[Dataset entries]
---

-- ==== Sys2Proof/Certificates/Slice0/Obligations.lean ====
section
/-!
DEFINITION. The statements for the provers. Each says what a rule of the manual, or several, make of a state; where one rests on a choice of the
model its text names the log entry. Claims holds the parts of a statement that has several, and the terms they share.
-/

open Sys2Proof Sys2Proof.Machine

/-! ### The whole machine -/

/-- The block's own rule (log entry 30): one step takes the command at the front of the queue, carries it out on the state with the queue's rest,
and answers what the command answers. -/
def Obligations.StepRunsFront : Prop :=
  ∀ (s : State) (c : Instr) (rest : List Instr), s.pending = c :: rest → step s = exec c { s with pending := rest }

/-- The model's choice of log entry 30, with R497's count: on an empty queue one CLK_TB cycle passes. The timestamp advances only while its clock
runs and the package is not in RETAIN; without a rate adjustment and a debt it counts exactly 1, modulo 2^64; nothing but the timestamp's own
fields changes. -/
def Obligations.IdleStep : Prop :=
  ∀ s : State, s.pending = [] →
    ∃ t, step s = .next t ∧ t = { s with clk := t.clk }
      ∧ (clocksRun s = false ∨ s.gov.st = .retain → t = s)
      ∧ (clocksRun s = true → s.gov.st ≠ .retain → s.clk.ratePpm = 0 → s.clk.rateFrac = 0 → s.clk.halfDebt = 0 →
          t.clk.ts = (s.clk.ts + 1) % 2 ^ 64)

/-- Registers of the physical function's window by offset, with the reset values that their tables give the DV8-1024 (R518). -/
def Claims.resetMap : List (Nat × Nat) :=
  [(0x0, 0x00000000DA080001), (0x10, 0x0000000000100800), (0x18, 0x0000000000001000), (0x10010, 0x0000000000000400), (0x10018, 0x0000002002001001),
   (0x10020, 0x0000000000010408), (0x10028, 0x0000138803E800C8), (0x11008, 0x0000000021200040), (0x11020, 0x0000000080000000),
   (0x20810, 0x00000000FFFFFFFF), (0x30028, 0), (0x60000, 0x0A28096061141000), (0x60008, 0x0000000000400200), (0x60020, 0),
   (0x70000, 0x0000000000001801), (0x70018, 0), (0x70100, 0x0000000000000001), (0x71818, 0), (0x80000, 0x00401040031E1000),
   (0x91008, 0), (0x91010, 0x0000000000100000), (0xA0010, 0), (0xB0000, 0x0000000000000002), (0xB0008, 0)]

/-- The values at reset that the manual's register tables and state rules give: every ring pair DISABLED with phase 1, RING_CFG, FN_SWEEP,
ARB_WEIGHT and ARB_AGE at their values, the physical function with all 1,024 ring pairs and no other with any, regions DISABLED, far-memory ports
enabled, mailbox channels with every interrupt masked, DMA channels IDLE, the serving limits of R313, the governor ACTIVE at m = 16, the regatta
ALONE and the shell SOLO with one member, every crew with cores 0 to 7 active and core 8 spare, and empty logs, queues and stores; and
the registers of window 0 show the reset values of their tables. -/
def Claims.ResetRegisters : Prop :=
  let s := State.reset
  (∀ q, ringOf s q = { st := .disabled, phase := true, cfg := 0x0000000021200040#64 })
    ∧ (∀ f, fnRegs s f = { sweep := 0x0000002002001001#64 })
    ∧ (∀ f, allocOf s f = if f = 0 then 1024 else 0)
    ∧ s.port.arbWeight = 0x0000000000010408#64 ∧ s.port.arbAge = 0x0000138803E800C8#64
    ∧ (∀ n, regionOf s n = { st := .disabled }) ∧ s.mem.ctl = 0x0000000000001801#64 ∧ (∀ p, (farPortOf s p).enable = true)
    ∧ (∀ c, channelOf s c = { cfg := 0x00000000FFFFFFFF#64 }) ∧ (∀ c, (dmaOf s c).st = .idle)
    ∧ s.srv.strokeTargetUs = 2000 ∧ s.srv.pageWait = 64 ∧ s.srv.bhTtl = 3600 ∧ s.srv.slots = [] ∧ s.srv.convs = []
    ∧ s.gov.st = .active ∧ s.gov.mNow = 16 ∧ s.gov.bankUj = 0
    ∧ s.net.st = .alone ∧ s.net.shell = .solo ∧ s.net.memberCount = 1
    ∧ s.flt.ctl = 0x00401040031E1000#64 ∧ s.flt.live = [] ∧ s.boot.evq = [] ∧ s.clk.ts = 0
    ∧ (∀ n, coreOf s n = {}) ∧ (∀ n, (crewOf s n).active = 0xFF ∧ (crewOf s n).spare = 8)
    ∧ (∀ x ∈ Claims.resetMap, windowView s 0 x.1 = x.2)
    ∧ s.pending = []

/-- The calendar's registers are in range at reset. -/
def Claims.ResetCalendarLegal : Prop := CalLegal State.reset.cal

/-- The machine at reset: the manual's values, and calendar registers within their fields. -/
def Obligations.ResetValues : Prop := Claims.ResetRegisters ∧ Claims.ResetCalendarLegal

/-- Whatever command is carried out, and on the idle step, the calendar's registers keep to their fields' ranges: seconds below 2^40, the fraction
below 2^16, TRIM a signed byte, the window at most 2^20 ticks, and every holding register within its fields. -/
def Obligations.CalendarStaysLegal : Prop :=
  ∀ s t : State, CalLegal s.cal → step s = .next t → CalLegal t.cal

/-- The queue is first in, first out, and no command changes which part the package is. -/
def Claims.StepKeepsQueue : Prop :=
  ∀ s t : State, step s = .next t → t.pending = s.pending.tail ∧ t.part = s.part

/-- The commands that may change the backup domain (R488, R492 to R496): the calendar's own, register writes, and the two resets of the set
registers. -/
def Claims.touchesCal : Instr → Bool
  | .calCommit _ | .calTimeRead _ _ | .calSubsecRead _ _ | .calendarTick | .trimWindowEnd | .oscFail | .battLow | .battLowCleared
  | .backupPowerLoss | .backupDomainPowerUp | .warmRstN | .pwrokFall | .registerWrite _ _ => true
  | _ => false

/-- Calendar, trim and backup scratch are kept by every reset and every fault (R488): no command but the calendar's own, a register write and the
two resets of the set registers changes the backup domain, and those two change nothing in it but the set registers. -/
def Claims.BackupDomainKept : Prop :=
  (∀ (c : Instr) (s t : State), Claims.touchesCal c = false → exec c s = .next t → t.cal = s.cal)
    ∧ (∀ s t : State, exec .warmRstN s = .next t ∨ exec .pwrokFall s = .next t →
        { t.cal with setSec := s.cal.setSec, setFrac := s.cal.setFrac } = s.cal)

/-- What the machine keeps whatever happens: the order of its queue, the part it is, and the backup domain but for the commands of R488. -/
def Obligations.MachineKeeps : Prop := Claims.StepKeepsQueue ∧ Claims.BackupDomainKept

/-- The machine stops in a fault in two ways only: a stream pass that reads outside the tile store or the crew SRAM, and a register access that is
not aligned. -/
def Obligations.FaultsOnly : Prop :=
  ∀ (c : Instr) (s : State) (r : Fault), exec c s = .fault r →
    (r = .addressOutside ∧ ∃ n p, c = .pass n p ∧ passInside p = false)
      ∨ (r = .misalignedAccess ∧ ∃ o w, c = .registerWrite o w ∧ o % 8 ≠ 0)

---

Set down every record above exactly as written.

-- ==== Sys2Proof/Certificates/Slice0/Obligations.lean ====
section
/-!
DEFINITION. The statements for the provers. Each says what a rule of the manual, or several, make of a state; where one rests on a choice of the
model its text names the log entry. Claims holds the parts of a statement that has several, and the terms they share.
-/

open Sys2Proof Sys2Proof.Machine

/-! ### The whole machine -/

/-- The block's own rule (log entry 30): one step takes the command at the front of the queue, carries it out on the state with the queue's rest,
and answers what the command answers. -/
def Obligations.StepRunsFront : Prop :=
  ∀ (s : State) (c : Instr) (rest : List Instr), s.pending = c :: rest → step s = exec c { s with pending := rest }

/-- The model's choice of log entry 30, with R497's count: on an empty queue one CLK_TB cycle passes. The timestamp advances only while its clock
runs and the package is not in RETAIN; without a rate adjustment and a debt it counts exactly 1, modulo 2^64; nothing but the timestamp's own
fields changes. -/
def Obligations.IdleStep : Prop :=
  ∀ s : State, s.pending = [] →
    ∃ t, step s = .next t ∧ t = { s with clk := t.clk }
      ∧ (clocksRun s = false ∨ s.gov.st = .retain → t = s)
      ∧ (clocksRun s = true → s.gov.st ≠ .retain → s.clk.ratePpm = 0 → s.clk.rateFrac = 0 → s.clk.halfDebt = 0 →
          t.clk.ts = (s.clk.ts + 1) % 2 ^ 64)

/-- Registers of the physical function's window by offset, with the reset values that their tables give the DV8-1024 (R518). -/
def Claims.resetMap : List (Nat × Nat) :=
  [(0x0, 0x00000000DA080001), (0x10, 0x0000000000100800), (0x18, 0x0000000000001000), (0x10010, 0x0000000000000400), (0x10018, 0x0000002002001001),
   (0x10020, 0x0000000000010408), (0x10028, 0x0000138803E800C8), (0x11008, 0x0000000021200040), (0x11020, 0x0000000080000000),
   (0x20810, 0x00000000FFFFFFFF), (0x30028, 0), (0x60000, 0x0A28096061141000), (0x60008, 0x0000000000400200), (0x60020, 0),
   (0x70000, 0x0000000000001801), (0x70018, 0), (0x70100, 0x0000000000000001), (0x71818, 0), (0x80000, 0x00401040031E1000),
   (0x91008, 0), (0x91010, 0x0000000000100000), (0xA0010, 0), (0xB0000, 0x0000000000000002), (0xB0008, 0)]

/-- The values at reset that the manual's register tables and state rules give: every ring pair DISABLED with phase 1, RING_CFG, FN_SWEEP,
ARB_WEIGHT and ARB_AGE at their values, the physical function with all 1,024 ring pairs and no other with any, regions DISABLED, far-memory ports
enabled, mailbox channels with every interrupt masked, DMA channels IDLE, the serving limits of R313, the governor ACTIVE at m = 16, the regatta
ALONE and the shell SOLO with one member, every crew with cores 0 to 7 active and core 8 spare, and empty logs, queues and stores; and
the registers of window 0 show the reset values of their tables. -/
def Claims.ResetRegisters : Prop :=
  let s := State.reset
  (∀ q, ringOf s q = { st := .disabled, phase := true, cfg := 0x0000000021200040#64 })
    ∧ (∀ f, fnRegs s f = { sweep := 0x0000002002001001#64 })
    ∧ (∀ f, allocOf s f = if f = 0 then 1024 else 0)
    ∧ s.port.arbWeight = 0x0000000000010408#64 ∧ s.port.arbAge = 0x0000138803E800C8#64
    ∧ (∀ n, regionOf s n = { st := .disabled }) ∧ s.mem.ctl = 0x0000000000001801#64 ∧ (∀ p, (farPortOf s p).enable = true)
    ∧ (∀ c, channelOf s c = { cfg := 0x00000000FFFFFFFF#64 }) ∧ (∀ c, (dmaOf s c).st = .idle)
    ∧ s.srv.strokeTargetUs = 2000 ∧ s.srv.pageWait = 64 ∧ s.srv.bhTtl = 3600 ∧ s.srv.slots = [] ∧ s.srv.convs = []
    ∧ s.gov.st = .active ∧ s.gov.mNow = 16 ∧ s.gov.bankUj = 0
    ∧ s.net.st = .alone ∧ s.net.shell = .solo ∧ s.net.memberCount = 1
    ∧ s.flt.ctl = 0x00401040031E1000#64 ∧ s.flt.live = [] ∧ s.boot.evq = [] ∧ s.clk.ts = 0
    ∧ (∀ n, coreOf s n = {}) ∧ (∀ n, (crewOf s n).active = 0xFF ∧ (crewOf s n).spare = 8)
    ∧ (∀ x ∈ Claims.resetMap, windowView s 0 x.1 = x.2)
    ∧ s.pending = []

/-- The calendar's registers are in range at reset. -/
def Claims.ResetCalendarLegal : Prop := CalLegal State.reset.cal

/-- The machine at reset: the manual's values, and calendar registers within their fields. -/
def Obligations.ResetValues : Prop := Claims.ResetRegisters ∧ Claims.ResetCalendarLegal

/-- Whatever command is carried out, and on the idle step, the calendar's registers keep to their fields' ranges: seconds below 2^40, the fraction
below 2^16, TRIM a signed byte, the window at most 2^20 ticks, and every holding register within its fields. -/
def Obligations.CalendarStaysLegal : Prop :=
  ∀ s t : State, CalLegal s.cal → step s = .next t → CalLegal t.cal

/-- The queue is first in, first out, and no command changes which part the package is. -/
def Claims.StepKeepsQueue : Prop :=
  ∀ s t : State, step s = .next t → t.pending = s.pending.tail ∧ t.part = s.part

/-- The commands that may change the backup domain (R488, R492 to R496): the calendar's own, register writes, and the two resets of the set
registers. -/
def Claims.touchesCal : Instr → Bool
  | .calCommit _ | .calTimeRead _ _ | .calSubsecRead _ _ | .calendarTick | .trimWindowEnd | .oscFail | .battLow | .battLowCleared
  | .backupPowerLoss | .backupDomainPowerUp | .warmRstN | .pwrokFall | .registerWrite _ _ => true
  | _ => false

/-- Calendar, trim and backup scratch are kept by every reset and every fault (R488): no command but the calendar's own, a register write and the
two resets of the set registers changes the backup domain, and those two change nothing in it but the set registers. -/
def Claims.BackupDomainKept : Prop :=
  (∀ (c : Instr) (s t : State), Claims.touchesCal c = false → exec c s = .next t → t.cal = s.cal)
    ∧ (∀ s t : State, exec .warmRstN s = .next t ∨ exec .pwrokFall s = .next t →
        { t.cal with setSec := s.cal.setSec, setFrac := s.cal.setFrac } = s.cal)

/-- What the machine keeps whatever happens: the order of its queue, the part it is, and the backup domain but for the commands of R488. -/
def Obligations.MachineKeeps : Prop := Claims.StepKeepsQueue ∧ Claims.BackupDomainKept

/-- The machine stops in a fault in two ways only: a stream pass that reads outside the tile store or the crew SRAM, and a register access that is
not aligned. -/
def Obligations.FaultsOnly : Prop :=
  ∀ (c : Instr) (s : State) (r : Fault), exec c s = .fault r →
    (r = .addressOutside ∧ ∃ n p, c = .pass n p ∧ passInside p = false)
      ∨ (r = .misalignedAccess ∧ ∃ o w, c = .registerWrite o w ∧ o % 8 ≠ 0)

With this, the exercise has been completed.